WORK INSTRUCTIONS - Nothing below is to be printed except the lines between the line holding "([0b01000101, 0b00000111], .push" and the line holding "([0b01010101, 0b00000011], .jeq", inclusive, each exactly as it appears.
* * *
-- ==== Sys2Proof/Certificates/Slice0/Obligations.lean ====
section
/-! DEFINITION. The statements for the provers, from the numbered rules of spec/.

`exec i s = .next { s with … }` says the whole next state, so it is the instruction's frame too: every field
not named is as before.  `fatalHalt s c` (Safety) is what a fatal error leaves: `run` and `err`, and nothing else. -/

open Sys2Proof Sys2Proof.Machine

/-! ## Encoding -/

/-- One word of each row, written out from the encodings of R58 and R60, and the instruction it stands for,
both ways.  The opcodes of LDI, PRN and HLT are the source's; the other ten are PRESUMED (log 1). -/
def Obligations.OpcodeTableWords : Prop :=
  ∀ p ∈ ([([0b10000010, 0b00000000, 0b00001000], .ldi 0 8), ([0b01000111, 0b00000011], .prn 3),
      ([0b00000001], .hlt), ([0b10100000, 0b00000010, 0b00000101], .add 2 5),
      ([0b10100010, 0b00000100, 0b00000001], .mul 4 1), ([0b10100111, 0b00000010, 0b00000011], .cmp 2 3),
      ([0b01000101, 0b00000111], .push 7), ([0b01000110, 0b00000001], .pop 1),
      ([0b01010000, 0b00000001], .call 1), ([0b00010001], .ret), ([0b01010100, 0b00000010], .jmp 2),
      ([0b01010101, 0b00000011], .jeq 3), ([0b01010110, 0b00000110], .jne 6)] : List (List Byte × Instr)),
    encode p.2 = p.1 ∧ decodeBytes opcodeMap (p.1 ++ [0b10101011, 0b11111111]) = .ok p.2

/-- R61: the default opcode map is one a model may take.  Its ten general-knowledge values are log 1. -/
def Obligations.DefaultOpcodeMapIsAdmissible : Prop :=
  opcodeMap.Admissible

/-- R63: `Decode(op)` is the mnemonic whose opcode is `op`, or none if there is none. -/
def Obligations.DecodeInvertsOpcodeMap : Prop :=
  ∀ (m : OpcodeMap), Function.Injective m → ∀ (op : Byte),
    (∀ n : Mnemonic, decodeOpcode m op = some n ↔ m n = op) ∧
    (decodeOpcode m op = none ↔ ∀ n : Mnemonic, m n ≠ op)

/-- Decode after encode: any instruction, every operand at every value, under any injective opcode map, with
any bytes after it that fill the fetch window (R57, R58, R63, R64). -/
def Obligations.DecodeAfterEncode : Prop :=
  ∀ (m : OpcodeMap), Function.Injective m → ∀ (i : Instr) (rest : List Byte),
    3 ≤ (encodeWith m i ++ rest).length → decodeBytes m (encodeWith m i ++ rest) = .ok i

/-- Encode after decode: whatever bytes decode to an instruction begin with that instruction's own bytes, so
the decoder drops and invents no bit of them (R57, R59). -/
def Obligations.EncodeAfterDecode : Prop :=
  ∀ (m : OpcodeMap) (bytes : List Byte) (i : Instr), decodeBytes m bytes = .ok i →
    encodeWith m i = bytes.take i.length ∧ 3 ≤ bytes.length

/-- R64: windows that differ only in operand bytes the instruction does not use decode alike. -/
def Obligations.UnusedOperandBytesAreIgnored : Prop :=
  ∀ (m : OpcodeMap) (op a b a' b' : Byte),
    (∀ n : Mnemonic, decodeOpcode m op = some n →
      (1 ≤ n.operandCount → a' = a) ∧ (2 ≤ n.operandCount → b' = b)) →
    decodeWindow m ⟨op, a', b'⟩ = decodeWindow m ⟨op, a, b⟩

/-! ## The step -/

/-- R75: a running machine whose window is in memory and decodes to `i` takes the step `exec i`; nothing is
added around `exec`.  `step` is the step under the default opcode map (log 1). -/
def Obligations.StepRunsDecodedInstruction : Prop :=
  (∀ (m : OpcodeMap) (s : State) (i : Instr), s.run = .running → s.pc + 2 < 256 →
    decodeBytes m [s.mem.read s.pc, s.mem.read (s.pc + 1), s.mem.read (s.pc + 2)] = .ok i →
    stepWith m s = exec i s) ∧
  (∀ s : State, step s = stepWith opcodeMap s)

/-- The instruction `withFetchWord` places is the one the next step runs (the model's own interface, log 11 and
14), under the default opcode map (log 1). -/
def Obligations.PlacedInstructionIsRun : Prop :=
  ∀ (s : State) (nbits w : Nat) (i : Instr), s.run = .running → s.pc + 2 < 256 → s.mem.wf = true →
    decodeTableWord nbits w = some i →
    step (s.withFetchWord nbits w) = exec i (s.withFetchWord nbits w)

/-- R77: a window not wholly in memory faults with the first address out of range, whatever the opcode is and
before decoding. That an out-of-range operand byte faults is the spec's decision D12; the record is D7's, and
that `pc` does not wrap is D5 (log 15). -/
def Obligations.FetchOutsideMemoryHalts : Prop :=
  ∀ (m : OpcodeMap) (s : State), s.run = .running → 256 ≤ s.pc + 2 →
    stepWith m s = .next { s with
      run := .halted
      err := some { cause := .outOfBounds .memory (if s.pc < 256 then 256 else s.pc)
                    pc := s.pc
                    op := if s.pc < 256 then some (s.mem.read s.pc) else none } }

/-- R78: an opcode with no entry raises UnrecognizedOpcode with its value and its address, and HALTED.  (That
nothing else changes is `FirstErrorIsReported`, by decision D7.) -/
def Obligations.UnrecognizedOpcodeHalts : Prop :=
  ∀ (m : OpcodeMap) (s : State), s.run = .running → s.pc + 2 < 256 →
    (∀ n : Mnemonic, m n ≠ s.mem.read s.pc) →
    ∃ t r, stepWith m s = .next t ∧ t.run = .halted ∧ t.err = some r ∧
      r.cause = .unrecognizedOpcode ∧ r.op = some (s.mem.read s.pc) ∧ r.pc = s.pc

/-- R35: the run state starts RUNNING, HLT and every fatal error set HALTED, and no step leaves HALTED. -/
def Obligations.HaltedIsTerminal : Prop :=
  (∀ init, (State.construct init).run = .running) ∧
  (∀ s : State, ∃ t, exec .hlt s = .next t ∧ t.run = .halted) ∧
  (∀ (m : OpcodeMap) (s t : State), stepWith m s = .next t → t.err ≠ s.err → t.run = .halted) ∧
  (∀ (m : OpcodeMap) (s t : State), s.run = .halted → stepWith m s ≠ .next t)

/-- In RUNNING every step ends in a next state, whatever the bytes, registers and stack pointer are; the only
stop is a step asked of a HALTED machine, and nothing is refused (R74, R82; the stop itself is log 3, that a
fatal error is a next state log 4, and that PRN never blocks decision D18, log 15). -/
def Obligations.RunningAlwaysSteps : Prop :=
  ∀ (m : OpcodeMap) (s : State),
    ((∃ t, stepWith m s = .next t) ↔ s.run = .running) ∧
    (∀ f, stepWith m s = .fault f → f = .halted ∧ s.run = .halted) ∧
    (∀ r, stepWith m s ≠ .refused r)

/-- A JMP to its own address runs forever and changes nothing (R82, R100). The step is the one under the default
opcode map (log 1); the run does not end (decision D23). -/
def Obligations.SelfJumpNeverHalts : Prop :=
  ∀ (s : State) (r : Byte) (h : r.toNat < 8), s.run = .running → s.pc + 2 < 256 →
    decodeBytes opcodeMap [s.mem.read s.pc, s.mem.read (s.pc + 1), s.mem.read (s.pc + 2)] = .ok (.jmp r) →
    (s.regs[r.toNat]'h).toNat = s.pc →
    ∀ k : Nat, Host.Core.run Sys2Proof.core k s = .next s

/-! ## Fatal errors -/

/-- R105, R112: the record of a fatal error and all that its entry changes. The record's layout and "commits
nothing" are the spec's decision D7 (log 15). Where the opcode is read is log 5. -/
def Obligations.FatalErrorEntry : Prop :=
  ∀ (s : State) (c : ErrorCause),
    s.raise c = { s with
      run := .halted
      err := some { cause := c, pc := s.pc, op := if s.pc < 256 then some (s.mem.read s.pc) else none } } ∧
    fatalHalt s c = .next (s.raise c)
* * *
OUTPUT FOR THIS TASK -
      ([0b01000101, 0b00000111], .push 7), ([0b01000110, 0b00000001], .pop 1),
      ([0b01010000, 0b00000001], .call 1), ([0b00010001], .ret), ([0b01010100, 0b00000010], .jmp 2),
      ([0b01010101, 0b00000011], .jeq 3), ([0b01010110, 0b00000110], .jne 6)] : List (List Byte × Instr)),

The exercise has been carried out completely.